Per semplificare si tratta fondamentalmente di una trazione anteriore che, all’occorrenza, trasferisce parte della coppia alle ruote posteriori, quando vi é necessitá. Tale sistema é montato su Audi A1, A3, Q2, Q3 e TT, mentre il sistema a differenziale meccanico Torsen rimane appannaggio unicamente dei modelli di maggiori dimensioni e con i motori montati longitudinalmente, dunque dalla A4 in su e dalla Q5 a salire, nonché sulla R8.
Ad ogni modo, se si ritiene che il fatto che in gran parte delle situazioni questa Q3 si comporti come una trazione anteriore debba per forza significare sottosterzo a palate, vi stupirete di scoprire che in realtà ha una motricità esemplare nelle curve e non solo, sfruttando ottimamente il buon telaio e, complice la efficace logica di funzionamento del cambio S-tronic a doppia frizione e 7 marce, si riesce ad avere sempre il rapporto corretto in ogni situazione.

Ovviamente selezionando la modalità Dynamic dal Drive Select verranno utilizzate marce più basse e dunque il motore spesso si troverà a frullare a regimi piuttosto alti, uscendo da quel torpore che invece é caratteristico della modalità Efficiency.
Quanto beve?
Alla voce consumi, avendo percorso circa 2500 km (di cui buona parte sulle Autobahn tedesche prive di limiti, dove non risparmiavo certo il motore), posso darvi un riscontro preciso nell’utilizzo autostradale.La media complessiva é stata di 11,3 km con un litro, mentre nella prima parte del viaggio si attestavano sui 13 km con un litro, avendo percorso buona parte del viaggio sulle autostrade svizzere, dove i limiti sono abbastanza bassi e conviene rispettarli fedelmente se non si vuole incorrere in pesanti sanzioni.

Considerando che stiamo parlando di un’auto alta poco meno di 160 cm, lunga 450 cm e dal peso che sfiora i 17 quintali, dotata di trazione 4×4 e con motorizzazione turbo benzina 2.0 litri da 231 cavalli, sono a mio parere risultati positivamente degni di nota.

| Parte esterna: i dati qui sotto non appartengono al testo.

/-- A magnitude that is a power of 4, from `4^2` on, belongs to a mantissa that is itself a power of 4: 1, 4 or 16. -/
theorem fields_of_mag_eq_four_pow {c : Numeral} {n : Nat} (h : mag c = 4 ^ n) :
    ∃ j ≤ 2, c.mantissa.toNat = 4 ^ j ∧ n = c.exponent.toNat + j := by
  rw [mag_eq] at h
  have hle : c.exponent.toNat ≤ n := (Nat.pow_dvd_pow_iff_le_right (by decide)).mp (Dvd.intro_left _ h)
  obtain ⟨j, rfl⟩ := Nat.exists_eq_add_of_le hle
  have hm : c.mantissa.toNat = 4 ^ j :=
    Nat.eq_of_mul_eq_mul_right (by positivity) (h.trans (by ring))
  refine ⟨j, ?_, hm, rfl⟩
  have hlt : 4 ^ j < 4 ^ 3 := by
    have := mantissa_lt c
    omega
  exact Nat.le_of_lt_succ ((Nat.pow_lt_pow_iff_right (by decide)).mp hlt)

/-- R23: the three numerals of magnitude `16 * 4^k`. -/
theorem mag_eq_sixteen_mul_four_pow_iff {k : Nat} (c : Numeral) (hk : k ≤ 5) :
    mag c = 16 * 4 ^ k ↔
      c = { mantissa := 16, exponent := BitVec.ofNat 3 k } ∨
      c = { mantissa := 4, exponent := BitVec.ofNat 3 (k + 1) } ∨
      c = { mantissa := 1, exponent := BitVec.ofNat 3 (k + 2) } := by
  have hpow : 16 * 4 ^ k = 4 ^ (k + 2) := by ring
  constructor
  · intro h
    obtain ⟨j, hj, hm, he⟩ := fields_of_mag_eq_four_pow (h.trans hpow)
    have exponent_eq {n : Nat} (hn : c.exponent.toNat = n) : c.exponent.toNat = (BitVec.ofNat 3 n).toNat := by
      subst hn
      simp
    interval_cases j
    · exact .inr (.inr (numeral_ext hm (exponent_eq (by omega))))
    · exact .inr (.inl (numeral_ext hm (exponent_eq (by omega))))
    · exact .inl (numeral_ext hm (exponent_eq (by omega)))
  · have ofNat_toNat {n : Nat} (hn : n ≤ 7) : (BitVec.ofNat 3 n).toNat = n := by
      simp
      omega
    rintro (rfl | rfl | rfl) <;> rw [mag_eq, ofNat_toNat (by omega), hpow]
    · change 16 * 4 ^ k = _
      ring
    · change 4 * 4 ^ (k + 1) = _
      ring
    · change 1 * 4 ^ (k + 2) = _
      ring

end Sys2Proof.Machine
end

section
/-! Normal forms: one a magnitude, in the order of their bytes, and exactly what `floor` and `ceil` answer (10_state.md R24,
R25). -/

namespace Sys2Proof.Machine

theorem isNormal_iff (c : Numeral) : isNormal c = true ↔ c.exponent.toNat = 0 ∨ 8 ≤ c.mantissa.toNat := by
  simp [isNormal, BitVec.toNat_eq]

/-- Lowering the exponent of a numeral that is not in normal form ends in a normal form of the same magnitude. -/
theorem exists_normal_mag_eq (c : Numeral) : ∃ d, isNormal d = true ∧ mag d = mag c := by
  induction he : c.exponent.toNat generalizing c with
  | zero => exact ⟨c, (isNormal_iff c).mpr (.inl he), rfl⟩
  | succ n ih =>
    by_cases hm : 8 ≤ c.mantissa.toNat
    · exact ⟨c, (isNormal_iff c).mpr (.inr hm), rfl⟩
    · have hexp : 1 ≤ c.exponent.toNat := by omega
      obtain ⟨d, hd, hmag⟩ := ih (lowerAlias c) (by rw [lowerAlias_exponent_toNat hexp]; omega)
      exact ⟨d, hd, hmag.trans (mag_lowerAlias hexp (by omega))⟩

theorem representable_iff_normal (v : Nat) : Representable v ↔ ∃ c, isNormal c = true ∧ mag c = v := by
  constructor
  · rintro ⟨c, rfl⟩
    exact exists_normal_mag_eq c
  · rintro ⟨c, -, hc⟩
    exact ⟨c, hc⟩

/-- A greater byte in normal form has a greater magnitude: at one exponent by its mantissa, and at a greater exponent since
`32 * 4^e = 8 * 4^(e + 1)`. -/
theorem mag_lt_of_pack_lt {c d : Numeral} (hd : isNormal d = true) (h : (pack c).toNat < (pack d).toNat) :
    mag c < mag d := by
  rw [pack_toNat, pack_toNat] at h
  have hm := mantissa_lt c
  have hm' := mantissa_lt d
  rcases (by omega : c.exponent.toNat ≤ d.exponent.toNat).eq_or_lt with he | he
  · rw [mag_eq, mag_eq, he]
    exact Nat.mul_lt_mul_of_pos_right (by omega) (by positivity)
  · have h8 : 8 ≤ d.mantissa.toNat := ((isNormal_iff d).mp hd).resolve_left (by omega)
    calc mag c < 32 * 4 ^ c.exponent.toNat := Nat.mul_lt_mul_of_pos_right hm (by positivity)
      _ = 8 * 4 ^ (c.exponent.toNat + 1) := by ring
      _ ≤ 8 * 4 ^ d.exponent.toNat := Nat.mul_le_mul_left _ (Nat.pow_le_pow_right (by decide) he)
      _ ≤ mag d := Nat.mul_le_mul_right _ h8

/-- R25: a magnitude has at most one normal form, since bytes that differ are ordered. -/
theorem normal_eq_of_mag_eq {c d : Numeral} (hc : isNormal c = true) (hd : isNormal d = true)
    (h : mag c = mag d) : c = d := by
  rcases Nat.lt_trichotomy (pack c).toNat (pack d).toNat with hlt | heq | hgt
  · exact absurd h (mag_lt_of_pack_lt hd hlt).ne
  · exact pack_inj.mp (BitVec.eq_of_toNat_eq heq)
  · exact absurd h (mag_lt_of_pack_lt hc hgt).ne'

/-- R24: normal forms are ordered by magnitude as their bytes are. -/
theorem pack_lt_iff_mag_lt {c d : Numeral} (hc : isNormal c = true) (hd : isNormal d = true) :
    (pack c).toNat < (pack d).toNat ↔ mag c < mag d := by
  refine ⟨mag_lt_of_pack_lt hd, fun h => ?_⟩
  rcases Nat.lt_trichotomy (pack c).toNat (pack d).toNat with hlt | heq | hgt
  · exact hlt
  · rw [pack_inj.mp (BitVec.eq_of_toNat_eq heq)] at h
    exact absurd h (lt_irrefl _)
  · exact absurd h (mag_lt_of_pack_lt hc hgt).asymm

/-- The normal form after `c`: the next mantissa, or from mantissa 31 the carry to (8, e + 1) that `ceil` makes (R66). -/
def nextNormal (c : Numeral) : Numeral :=
  if c.mantissa.toNat < 31 then { c with mantissa := c.mantissa + 1 } else { mantissa := 8, exponent := c.exponent + 1 }

/-- The two ways to go up from a numeral other than `SAT`, in natural numbers. -/
theorem nextNormal_cases {c : Numeral} (hsat : c ≠ satNumeral) :
    (c.mantissa.toNat < 31 ∧ (nextNormal c).mantissa.toNat = c.mantissa.toNat + 1 ∧
      (nextNormal c).exponent.toNat = c.exponent.toNat) ∨
    (c.mantissa.toNat = 31 ∧ (nextNormal c).mantissa.toNat = 8 ∧
      (nextNormal c).exponent.toNat = c.exponent.toNat + 1) := by
  by_cases hm : c.mantissa.toNat < 31
  · left
    rw [nextNormal, if_pos hm]
    exact ⟨hm, by bv_omega, rfl⟩
  · right
    have hm31 : c.mantissa.toNat = 31 := by have := mantissa_lt c; omega
    have he : c.exponent.toNat ≠ 7 := fun he => hsat (numeral_ext hm31 he)
    rw [nextNormal, if_neg hm]
    exact ⟨hm31, rfl, by bv_omega⟩

theorem isNormal_nextNormal {c : Numeral} (hc : isNormal c = true) (hsat : c ≠ satNumeral) :
    isNormal (nextNormal c) = true := by
  have hc' := (isNormal_iff c).mp hc
  rw [isNormal_iff]
  have := nextNormal_cases hsat
  omega

/-- R24: the gap above a numeral of exponent `e` is `4^e`; at the carry `31 * 4^e + 4^e = 8 * 4^(e + 1)`. -/
theorem mag_nextNormal {c : Numeral} (hsat : c ≠ satNumeral) :
    mag (nextNormal c) = mag c + 4 ^ c.exponent.toNat := by
  rw [mag_eq, mag_eq]
  rcases nextNormal_cases hsat with ⟨-, hm', he'⟩ | ⟨hm, hm', he'⟩
  · rw [hm', he']; ring
  · rw [hm', he', hm]; ring

/-- No normal form has a byte between that of `c` and that of `nextNormal c`: at the carry the bytes skipped have an exponent
of at least 1 and a mantissa below 8. -/
theorem pack_nextNormal_le {c d : Numeral} (hsat : c ≠ satNumeral) (hd : isNormal d = true)
    (h : (pack c).toNat < (pack d).toNat) : (pack (nextNormal c)).toNat ≤ (pack d).toNat := by
  have hd' := (isNormal_iff d).mp hd
  have hm := mantissa_lt d
  simp only [pack_toNat] at h ⊢
  rcases nextNormal_cases hsat with ⟨-, hm', he'⟩ | ⟨hm31, hm', he'⟩ <;> omega

/-- R24: no magnitude is representable between a normal form and the next. -/
theorem not_representable_between {c : Numeral} (hc : isNormal c = true) (hsat : c ≠ satNumeral) {v : Nat}
    (hlo : mag c < v) (hhi : v < mag c + 4 ^ c.exponent.toNat) : ¬ Representable v := by
  rw [representable_iff_normal]
  rintro ⟨d, hd, rfl⟩
  rw [← mag_nextNormal hsat, ← pack_lt_iff_mag_lt hd (isNormal_nextNormal hc hsat)] at hhi
  exact absurd hhi (pack_nextNormal_le hsat hd ((pack_lt_iff_mag_lt hc hd).mpr hlo)).not_gt

/-- A numeral written in natural numbers that fit its fields. -/
theorem representable_mul_four_pow {m e : Nat} (hm : m ≤ 31) (he : e ≤ 7) : Representable (m * 4 ^ e) := by
  refine ⟨{ mantissa := BitVec.ofNat 5 m, exponent := BitVec.ofNat 3 e }, ?_⟩
  rw [mag_eq, BitVec.toNat_ofNat, BitVec.toNat_ofNat, Nat.mod_eq_of_lt (by omega), Nat.mod_eq_of_lt (by omega)]

/-- R24: the magnitudes of the normal forms, by their two fields. -/
theorem representable_iff (v : Nat) :
    Representable v ↔ v < 32 ∨ ∃ m e, 8 ≤ m ∧ m ≤ 31 ∧ 1 ≤ e ∧ e ≤ 7 ∧ v = m * 4 ^ e := by
  constructor
  · rw [representable_iff_normal]
    rintro ⟨c, hc, rfl⟩
    have hm := mantissa_lt c
    have he := exponent_lt c
    rcases Nat.eq_zero_or_pos c.exponent.toNat with h0 | hpos
    · left
      rw [mag_eq, h0]
      omega
    · have h8 := ((isNormal_iff c).mp hc).resolve_left hpos.ne'
      exact .inr ⟨_, _, h8, by omega, hpos, by omega, rfl⟩
  · rintro (hv | ⟨m, e, -, hm, -, he, rfl⟩)
    · simpa using representable_mul_four_pow (by omega : v ≤ 31) (by decide : 0 ≤ 7)
    · exact representable_mul_four_pow hm he

/-- The representable magnitudes in increasing order: 0 to 31, then mantissas 8 to 31 at each exponent from 1 on (R24). -/
def increasingMagnitudes : List Nat :=
  List.range 32 ++ (List.range 7).flatMap fun e => (List.range 24).map fun m => (m + 8) * 4 ^ (e + 1)

theorem length_increasingMagnitudes : increasingMagnitudes.length = 200 := by simp [increasingMagnitudes]

theorem isChain_increasingMagnitudes : increasingMagnitudes.IsChain (· < ·) := by decide +kernel

theorem nodup_increasingMagnitudes : increasingMagnitudes.Nodup :=
  (List.isChain_iff_pairwise.mp isChain_increasingMagnitudes).imp Nat.ne_of_lt

theorem mem_increasingMagnitudes (v : Nat) : v ∈ increasingMagnitudes ↔ Representable v := by
  rw [representable_iff]
  simp only [increasingMagnitudes, List.mem_append, List.mem_flatMap, List.mem_map, List.mem_range]
  refine or_congr_right ⟨?_, ?_⟩
  · rintro ⟨e, he, m, hm, rfl⟩
    exact ⟨m + 8, e + 1, by omega, by omega, by omega, by omega, rfl⟩
  · rintro ⟨m, e, hm8, hm31, he1, he7, rfl⟩
    exact ⟨e - 1, by omega, m - 8, by omega, by rw [Nat.sub_add_cancel hm8, Nat.sub_add_cancel he1]⟩

/-- Settles O22: the list is `increasingMagnitudes`; order and gaps are those of the normal forms, each followed by its
`nextNormal`. -/
theorem representableMagnitudes : Obligations.RepresentableMagnitudes := by
  unfold Obligations.RepresentableMagnitudes
  refine ⟨⟨increasingMagnitudes, length_increasingMagnitudes, nodup_increasingMagnitudes,
    mem_increasingMagnitudes⟩, representable_iff, representable_iff_normal, fun _ _ => pack_lt_iff_mag_lt,
    fun c hc hsat => ⟨⟨nextNormal c, mag_nextNormal hsat⟩, fun v => not_representable_between hc hsat⟩⟩

/-- R25: `floor` answers a normal form, having gone up one exponent only from a value of at least 32. -/
theorem isNormal_floor (v : Nat) : isNormal (floor v) = true := by
  rcases floor_cases v with ⟨e, -, hm, he, -, hn⟩ | ⟨-, hsat⟩
  · rw [isNormal_iff]
    omega
  · rw [hsat]
    rfl

/-- Below 524,288 `floor` drops less than one unit of its exponent. -/
theorem floor_bracket {v : Nat} (hv : v < 524288) :
    mag (floor v) ≤ v ∧ v < mag (floor v) + 4 ^ (floor v).exponent.toNat := by
  rcases floor_cases v with ⟨e, -, hm, he, -⟩ | ⟨hbig, -⟩
  · rw [mag_eq, hm, he]
    exact ⟨Nat.div_mul_le_self v _, Nat.lt_div_mul_add (by positivity)⟩
  · omega

/-- `floor` gives a normal form back from its magnitude, since no other representable magnitude lies within one unit above
the answer. -/
theorem floor_mag {c : Numeral} (hc : isNormal c = true) : floor (mag c) = c := by
  have hmax := mag_le_maxMag c
  obtain ⟨hle, hlt⟩ := floor_bracket (by omega : mag c < 524288)
  refine normal_eq_of_mag_eq (isNormal_floor _) hc (hle.antisymm (Nat.le_of_not_lt fun hlow => ?_))
  have hsat : floor (mag c) ≠ satNumeral := fun h => by
    rw [← mag_eq_maxMag_iff] at h
    omega
  exact not_representable_between (isNormal_floor _) hsat hlow hlt ⟨c, rfl⟩

theorem meq_satNumeral_iff (c : Numeral) : meq c satNumeral = true ↔ c = satNumeral := by
  rw [meq, beq_iff_eq, ← mag_eq_maxMag_iff]
  rfl

/-- The arms of `ceil` (R66) as two: the value of `floor` where that is exact or `SAT`, and the next normal form elsewhere. The
dead fifth arm (R68) would need a numeral (31, 7) that is not `SAT`. -/
theorem ceil_eq (v : Nat) :
    ceil v = if floor v = satNumeral ∨ mag (floor v) = v then floor v else nextNormal (floor v) := by
  simp only [ceil, meq_satNumeral_iff]
  by_cases hsat : floor v = satNumeral
  · rw [if_pos hsat, if_pos (.inl hsat)]
  by_cases hexact : mag (floor v) = v
  · rw [if_neg hsat, if_pos hexact, if_pos (.inr hexact)]
  rw [if_neg hsat, if_neg hexact, if_neg (not_or_intro hsat hexact), nextNormal]
  by_cases hm : (floor v).mantissa.toNat < 31
  · rw [if_pos hm, if_pos hm]
  rcases nextNormal_cases hsat with ⟨hm', -⟩ | ⟨-, -, he⟩
  · exact absurd hm' hm
  have he7 : (floor v).exponent.toNat < 7 := by
    have := exponent_lt (nextNormal (floor v))
    omega
  rw [if_neg hm, if_neg hm, if_pos he7]
  rfl

/-- R25: `ceil` answers a normal form, that of `floor` or the next one. -/
theorem isNormal_ceil (v : Nat) : isNormal (ceil v) = true := by
  rw [ceil_eq]
  split
  · exact isNormal_floor v
  · next h => exact isNormal_nextNormal (isNormal_floor v) (not_or.mp h).1

/-- `ceil` of a normal form's magnitude is that of `floor`, which is exact. -/
theorem ceil_mag {c : Numeral} (hc : isNormal c = true) : ceil (mag c) = c := by
  rw [ceil_eq, floor_mag hc, if_pos (.inr rfl)]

Sicuramente il fatto di avere una coppia di 350 Nm costanti tra 1500 e 4300 giri, aiuta ad ottenere una grande elasticità di marcia, senza mai sforzare il motore e potendo sfruttare anche la parte bassa del contagiri senza avvertire una sensazione di fatica da parte del motore, in nessuna situazione.
Se poi si intende adottare una guida un po’ piú sportiva, la Q3 Sportback non fa una piega e sfodera tutta la “schiena” di cui il 2.0 TFSI é dotato, con un rumore mai invasivo, né dal vano motore né dagli scarichi, cosa che potrebbe far storcere un po’ il naso a chi, come me, non riesce a fare a meno del “sound”, ma a ben guardare, data la tipologia di vettura, forse é stata la scelta più adeguata.

Il prezzo
A listino la Q3 Sportback 45 TFSI S-tronic parte da 48.000 €, che già non sono pochi. Per la versione da me provata, dotata di S-Line esterno ed interno e qualche altro accessorio, si supera il tetto dei 50.000, un prezzo salato se si pensa che parliamo pur sempre di una SUV di media taglia e dotata di un motore a 4 cilindri.
Non dimentichiamoci però che la concorrenza tedesca (e non solo) orbita attorno a cifre similari, offrendo contenuti tecnici non così dissimili. Se poi si vuole davvero esagerare, c’è anche la RS Q3, una belva da 400 cavalli, ma per avere il piacere di rivangare, seppur in chiave moderna, il glorioso passato nei rally di Audi ed il fascino del 5 cilindri turbo, bisogna aggiungere al costo della 45 TFSI altri 20.000 €, ma questo è il prezzo da pagare per mettersi in garage un vero e proprio “atleta in smoking”.